Community Spring Cleaning week is here! Join your fellow Maveryx in digging through your old posts and marking comments on them as solved. Learn more here!

Alteryx Server Knowledge Base

Definitive answers from Server experts.

Alteryx Server System Settings Deep Dive - Worker

DavidHa
Alteryx
Alteryx
Created

Introduction

This is the second article in a series to explore the Alteryx Server System Settings in depth to gain a deeper knowledge of what these settings are used for, and to provide a bit more context to help you determine the appropriate settings for your environment.The first article in this series is: Alteryx Server System Settings Deep Dive - Engine. In this article we will focus on the Worker. The Alteryx Service Worker is responsible for executing analytic workflows, servicing Insights, and rendering map tiles. There must be at least one machine enabled as a worker to execute workflows through the Service.

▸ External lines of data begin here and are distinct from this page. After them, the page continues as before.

-- ==== Sys2Proof/Machine/Matrix.lean ====
section
/-! DEFINITION. M instructions: weights and planes (R219 to R224), array products (R225 to R229), tiles and drains (R230
to R233), canvases and implicit products (R234 to R239), parameters and loops (R240, R241), and the effect of a queued
instruction (R212, R213). -/

namespace Sys2Proof.Machine

/-- What a queued instruction's effect gives: the state with TVAL of a recorded exception, or the state in which the
node has rolled back. -/
inductive MRes where
  | done (s : State) (post : Option Word)
  | lost (s : State)
  deriving DecidableEq, Repr

/-- Bytes of a stored plane (R219). -/
def mwldBytes : Nat → Nat
  | 0 => 8192
  | 1 => 8192
  | 5 => 1024
  | 10 => 2048
  | 12 => 5120
  | _ => 4096

/-- Is a storage code an MX code (R120)? -/
def mwldMx (code : Nat) : Bool := decide (6 ≤ code) && decide (code ≤ 11)

/-- The tag that a load gives the shadow plane (R219). -/
def mwldTag (code : Nat) : BitVec 4 :=
  match code with
  | 0 => 8
  | 1 => 9
  | 2 => 10
  | 3 => 11
  | 4 => 4
  | 5 => 12
  | _ => 8

/-- Element e of a stored plane in multiplier format (R219, R220): bytes and scale bytes by their offsets. -/
def mwldElem (code : Nat) (byte scale : Nat → Byte) (e : Nat) : Nat :=
  if code < 2 then (byte (2 * e)).toNat + 256 * (byte (2 * e + 1)).toNat
  else if code < 5 then (byte e).toNat
  else if code = 5 then field (byte (e / 4)).toNat (2 * (e % 4)) 2
  else if mwldMx code then mxDecode Fmt.bf16 (code - 6) (mxRaw (code - 6) e byte) (scale (e / 32)).toNat
  else
    let g := e / 4
    let m := (byte (0x1000 + g)).toNat
    let at_ (o : Nat) : Nat := (byte o).toNat + 256 * (byte (o + 1)).toNat
    if e % 4 = field m 0 2 then at_ (4 * g) else if e % 4 = field m 2 2 then at_ (4 * g + 2) else 0

/-- Is byte j of a stored plane one that poisons the load (R220, R221)? -/
def mwldBad (code j : Nat) (b : Byte) : Bool :=
  if code = 5 then t2Reserved b
  else if code = 8 ∨ code = 9 then decide (24 ≤ j % 32) && b != 0
  else if code = 12 then
    decide (0x1000 ≤ j) && (b.toNat / 16 != 0 || decide (field b.toNat 2 2 ≤ field b.toNat 0 2))
  else false

/-- The effect of `mwld` from window offset base, scale bytes at sc; slot s when the source is a slot (R219 to R221). Of several
faulting bytes PSNA keeps the first element byte, before any scale byte (DESIGN CHOICE, log 96). -/
def State.mwldEffect (s : State) (base sc code : Nat) (slot : Option Nat) : State :=
  let k := s.me
  let byte (j : Nat) : Byte := k.window.read (base + j)
  let scale (j : Nat) : Byte := k.window.read (sc + j)
  let n := mwldBytes code
  let bad := (List.range n).find? (fun j => k.winPoison.contains ((base + j) / 16) || mwldBad code j (byte j))
  let badScale := if mwldMx code then k.spPoison [(sc, 128)] else none
  let fill (p : Plane) (c : Core) : Core := { c with shadow := p }
  match bad, badScale with
  | some j, _ =>
    let a := match slot with
      | some _ => 0xF000000000 + s.core * 0x100000 + base + j
      | none => base + j
    let sp : BitVec 2 := if slot.isSome then 3 else 1
    let p : Plane := { vals := tab 64 (fun r => tab 64 (fun c => (Config.freeValue (s.free + 64 * r + c)).setWidth 16)), tag := 0xF }
    { s.updMe (fun c => (fill p c).notePoison .M sp a) with free := s.free + 4096 }
  | none, some a =>
    let p : Plane := { vals := tab 64 (fun r => tab 64 (fun c => (Config.freeValue (s.free + 64 * r + c)).setWidth 16)), tag := 0xF }
    { s.updMe (fun c => (fill p c).notePoison .M 1 a) with free := s.free + 4096 }
  | none, none =>
    let p : Plane := { vals := tab 64 (fun r => tab 64 (fun c => BitVec.ofNat 16 (mwldElem code byte scale (64 * r + c)))),
                       tag := mwldTag code }
    s.updMe (fun c => match slot with
      | some w => { fill p c with wtags := if code < 6 then vset c.wtags w (mwldTag code) else c.wtags }
      | none => fill p c)

/-- Bytes that a load moves, scale bytes included (R219, R447). -/
def mwldMoved (code : Nat) : Nat := mwldBytes code + (if mwldMx code then 128 else 0)

/-- The check of the scale bytes (R221 step 4). -/
def Core.mwldScale (k : Core) (code : Nat) (pb : BitVec 4) : Check :=
  if mwldMx code then passesEnd [(spOff (k.getP pb), 128)] else .pass
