-- ==== Sys2Proof/Machine/Fabric.lean ====
section
/-! DEFINITION. The host port and the fabric ports: host accesses and line requests (R413 to R416, R420), pool
snoops (R421), inbound requests (R418), links, lanes and widths (R411, R424 to R427), error-queue placement (R442). -/

namespace Sys2Proof.Machine

/-- The entry as which decoder p and the inbound space of partition p map (R416, R418): PACKAGE, PBASE 0. -/
def packageEntry : RangeEntry := { w0 := 0, w1 := BitVec.ofNat 64 (2 ^ 63 + 3 * 4), w2 := 0, w3 := 0 }

/-- Bytes of device memory of partition p: its channels × 512 MiB (R416, R418). -/
def State.spaceOf (s : State) (p : Nat) : Nat := (s.coresOf p).length * 2 ^ 29

/-- The physical address behind an offset of that space. -/
def State.spacePa (s : State) (p o : Nat) : Nat := s.redirect (s.physAt p packageEntry o)

/-- The committed decoder that holds n bytes at a host address whole: partition and offset (R416). -/
def State.decoderOf (s : State) (a n : Nat) : Option (Nat × Nat) :=
  (s.hdm.find? (fun e => decide (e.2 ≤ a) && decide (a + n ≤ e.2 + s.spaceOf e.1))).map (fun e => (e.1, a - e.2))

/-- The partition whose inbound space holds n bytes at an offset, and the offset in it (R418). -/
def State.inboundOf (s : State) (off n : Nat) : Option (Nat × Nat) :=
  (s.inb.find? (fun e =>
    let base := field e.2.toNat 30 10 * 2 ^ 30
    bitOf e.2.toNat 63 && decide (base ≤ off) && decide (off + n ≤ base + s.spaceOf e.1))).map (fun e =>
      (e.1, off - field e.2.toNat 30 10 * 2 ^ 30))

/-- The physical sectors behind a run of a partition's space, by their addresses. -/
def State.spaceSectors (s : State) (p o n : Nat) : List Nat := (sectorsOf o n).map (fun sec => s.spacePa p (16 * sec))

/-- What holds an access to a partition's space back: a page under migration (R383), or, where it needs port 0 to send, the
width change of that port (R426). -/
def State.spaceGate (s : State) (p o n : Nat) (sends : Bool) : Gate :=
  if (s.spaceSectors p o n).any s.blocked then .page
  else if sends && (s.ports.get 0 Port.reset).chg then .port 0 none
  else .clear

/-- Bytes of a partition's space as an outside reader sees them, and whether a sector is poisoned. -/
def State.spaceRead (s : State) (p o n : Nat) : List Byte × Bool :=
  ((List.range n).map (fun i => s.mem.read (s.spacePa p (o + i))), (s.spaceSectors p o n).any (fun a => s.poison.contains (a / 16)))

/-- Bytes written into a partition's space, sector by sector, as a write of the partition (R333, R416, R418). -/
def State.spaceWrite (s : State) (p o : Nat) (bytes : List (Option Byte)) : State :=
  (sectorSplit o bytes).foldl (fun a e => a.sectorWrite p (a.spacePa p e.1) e.2 false) s

/-- A read of the host (R416): the data with its poison; poisoned data, whose bytes are zeros (DESIGN CHOICE, log 95), and
HOSTREJ outside every decoder. -/
def State.hostRead (s : State) (addr len : Nat) : State :=
  if !(s.ports.get 0 Port.reset).up then s
  else match s.decoderOf addr len with
    | some (p, o) =>
      match s.spaceGate p o len true with
      | .clear =>
        let r := s.spaceRead p o len
        s.send (.completion 0 r.1 r.2)
      | g => s.join (.hostRead addr len) g
    | none => (s.send (.completion 0 (List.replicate len 0) true)).countPF 0x0031
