/-- Every relocation applied, in order. The value plus the addend is 64-bit two's complement (R77). -/
def relocateAll (b : Bases) (syms : List (List Byte)) : List (List Byte) → List Section → Option (List Section)
  | [], l => some l
  | r :: t, l =>
    match l[leAt r 0 2]?, (syms[leAt r 8 4]?).bind b.value with
    | some x, some v =>
      match relocate x (leAt r 2 1) (leAt r 4 4) (signed (((v : Int) + signed (leAt r 12 4) 32) % 2 ^ 64).toNat 64) with
      | some bytes => relocateAll b syms t (l.set (leAt r 0 2) { x with bytes := bytes })
      | none => none
    | _, _ => none

/-! ## The load -/

/-- A region's memory filled: its initial contents, and zero where none are placed (R85), a migrated page at its new place
(R383); a line that the host holds comes back first (R420). -/
def State.fillRegion (s : State) (p : Nat) (e : RangeEntry) (bytes : List Byte) : State :=
  let spans : List (Nat × Nat) :=
    if e.dram then (s.extentsOf p e).map (fun x => (x.1 * 2 ^ 29 + x.2.1, x.1 * 2 ^ 29 + x.2.2))
    else [(e.w2.toNat, e.w2.toNat + 2 ^ e.logsz)]
  let inside (a : Nat) : Bool := match s.origin a with
    | some o => spans.any (fun x => decide (x.1 ≤ o) && decide (o < x.2))
    | none => false
  let b := (s.hostDir.filter (fun h => inside (128 * h.line))).foldl (fun a h => a.hostBack h.line) s
  { b with mem := bytes.zipIdx.foldl (fun m x => Memory.write m (s.redirect (s.physAt p e x.2)) x.1) (b.mem.filter (fun c => !inside c.1)),
           poison := b.poison.filter (fun k => !inside (16 * k)) }

/-- The regions filled from `.data`. Initial contents that pass the end of `.data` are zero there: the manual refuses no such
entry (DESIGN CHOICE, log 72). -/
def State.fillRegions (p : Nat) (data : List Byte) : List (RangeEntry × List Byte) → State → State
  | [], s => s
  | (e, r) :: t, s => State.fillRegions p data t (s.fillRegion p e (bytesIn data (leAt r 0x10 8) (leAt r 0x18 8)))

/-- Late-bound descriptors of an item entry (R358). -/
def lateOf (r : List Byte) : List (List Byte) := (List.range (leAt r 7 1)).map (fun i => bytesIn r (0x10 + 16 * i) 16)

/-- The counters armed (R86, R99 step 6, R330): each in the partition's share, present, free, over device memory. -/
def State.armAll (p : Nat) (t : Tables) (es : List RangeEntry) (b : Bases) : List (List Byte × Nat) → State → Option State
  | [], s => some s
  | (r, c) :: rest, s =>
    match es[leAt r 4 2]? with
    | none => none
    | some e =>
      let lo := e.base + leAt r 8 8
      let lines := s.regionLines p e lo (leAt r 0x10 8)
      if c < 2 ^ 16 ∧ s.present (homeOf c) ∧ s.inShare p c ∧ (s.counter c).armed = false ∧ e.dram ∧ s.regionFree c lines then
        let tgt := leAt r 0x20 4
        let it := t.items.getD tgt []
        let size := leAt (t.queues.getD (leAt it 4 2) []) 4 1
        let arg := match leAt r 6 1 with
          | 2 => b.queues.getD (leAt it 4 2) 0
          | 3 => b.launches.getD tgt 0
          | 4 => b.counters.getD tgt 0
          | _ => 0
        let item := if leAt r 6 1 = 2 then padTo 64 (bytesIn it 0x50 size) else List.replicate 64 0
        let late := if leAt r 6 1 = 2 then lateOf it else []
        State.armAll p t es b rest (s.arm c p lo (leAt r 0x10 8) (leAt r 0x18 8) (leAt r 6 1) arg item lines late)
      else none

/-- May a queue's ring stand at a virtual address (R364): wholly in one DIRECT range of the partition in device memory, on the
stack of the queues' home, clear of the other rings and of the regions that counters count? -/
def State.ringOk (s : State) (p : Nat) (others : List (Nat × Nat)) (a len : Nat) : Bool :=
  let v := s.part p
  let clear (b n : Nat) : Bool := decide (a + len ≤ b) || decide (b + n ≤ a)
  ((v.active ++ v.shadow).any (fun x =>
    let e := x.2
    e.valid && e.direct && e.dram && decide (e.base ≤ a) && decide (a + len ≤ e.base + 2 ^ e.logsz) &&
      (List.range (len / 4096 + 1)).all (fun i =>
        s.physAt p e (min (a + 4096 * i) (a + len - 1) - e.base) / 2 ^ 29 / 40 == s.queueHome p))) &&
    others.all (fun o => clear o.1 o.2) &&
    s.counters.all (fun k => !(k.2.armed && k.2.part == p) || clear k.2.vbase k.2.vlen)

/-- Bytes of a queue's ring (R364). -/
def Queue.ringLen (q : Queue) : Nat := q.size * q.slots.length

/-- The rings of an object's queues stand where the runtime places them, each clear of the partition's other rings (R364,
log 81). -/
def State.ringsOk (s : State) (p : Nat) (rings : List Nat) (queues : List (List Byte)) : Bool :=
  let new := rings.zip (queues.map (fun r => leAt r 4 1 * 2 ^ leAt r 5 1))
  rings.length == queues.length &&
    new.zipIdx.all (fun x =>
      s.ringOk p ((s.part p).queues.map (fun q => (q.2.ring, q.2.ringLen)) ++ new.take x.2) x.1.1 x.1.2)

/-- The partition's mailbox placed, when the runtime places it with this load (R340): its entry, zero bytes, and its
counter, slot 63 of the lowest home agent (R328). -/
def State.placeMailbox (s : State) (p : Nat) : Option (Nat × Nat × Nat) → Option State
  | none => some s
  | some (vbase, chan, pbase) =>
    let e := mkEntry vbase 17 chan 0xD0 pbase
    match s.coresOf p, s.addEntry p e with
    | h :: _, some s1 =>
      let c := 64 * h + 63
      let lines := s1.regionLines p e vbase 65536
      if (s1.counter c).armed ∨ !s1.regionFree c lines then none
      else some ((s1.fillRegion p e []).arm c p vbase 65536 128 5 0 (List.replicate 64 0) lines [])
    | _, _ => none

We’ll explore the Worker settings in sections matching how they are displayed in the System Settings wizard.

Worker - General

Worker-Settings-1.png

Workspace

The Workspace is where the worker stores temporary or cache files, and unpackaged workflows for use when executing workflows. By default it is the same as the controller folder. This path should point to a location that is safe to store large amounts of files.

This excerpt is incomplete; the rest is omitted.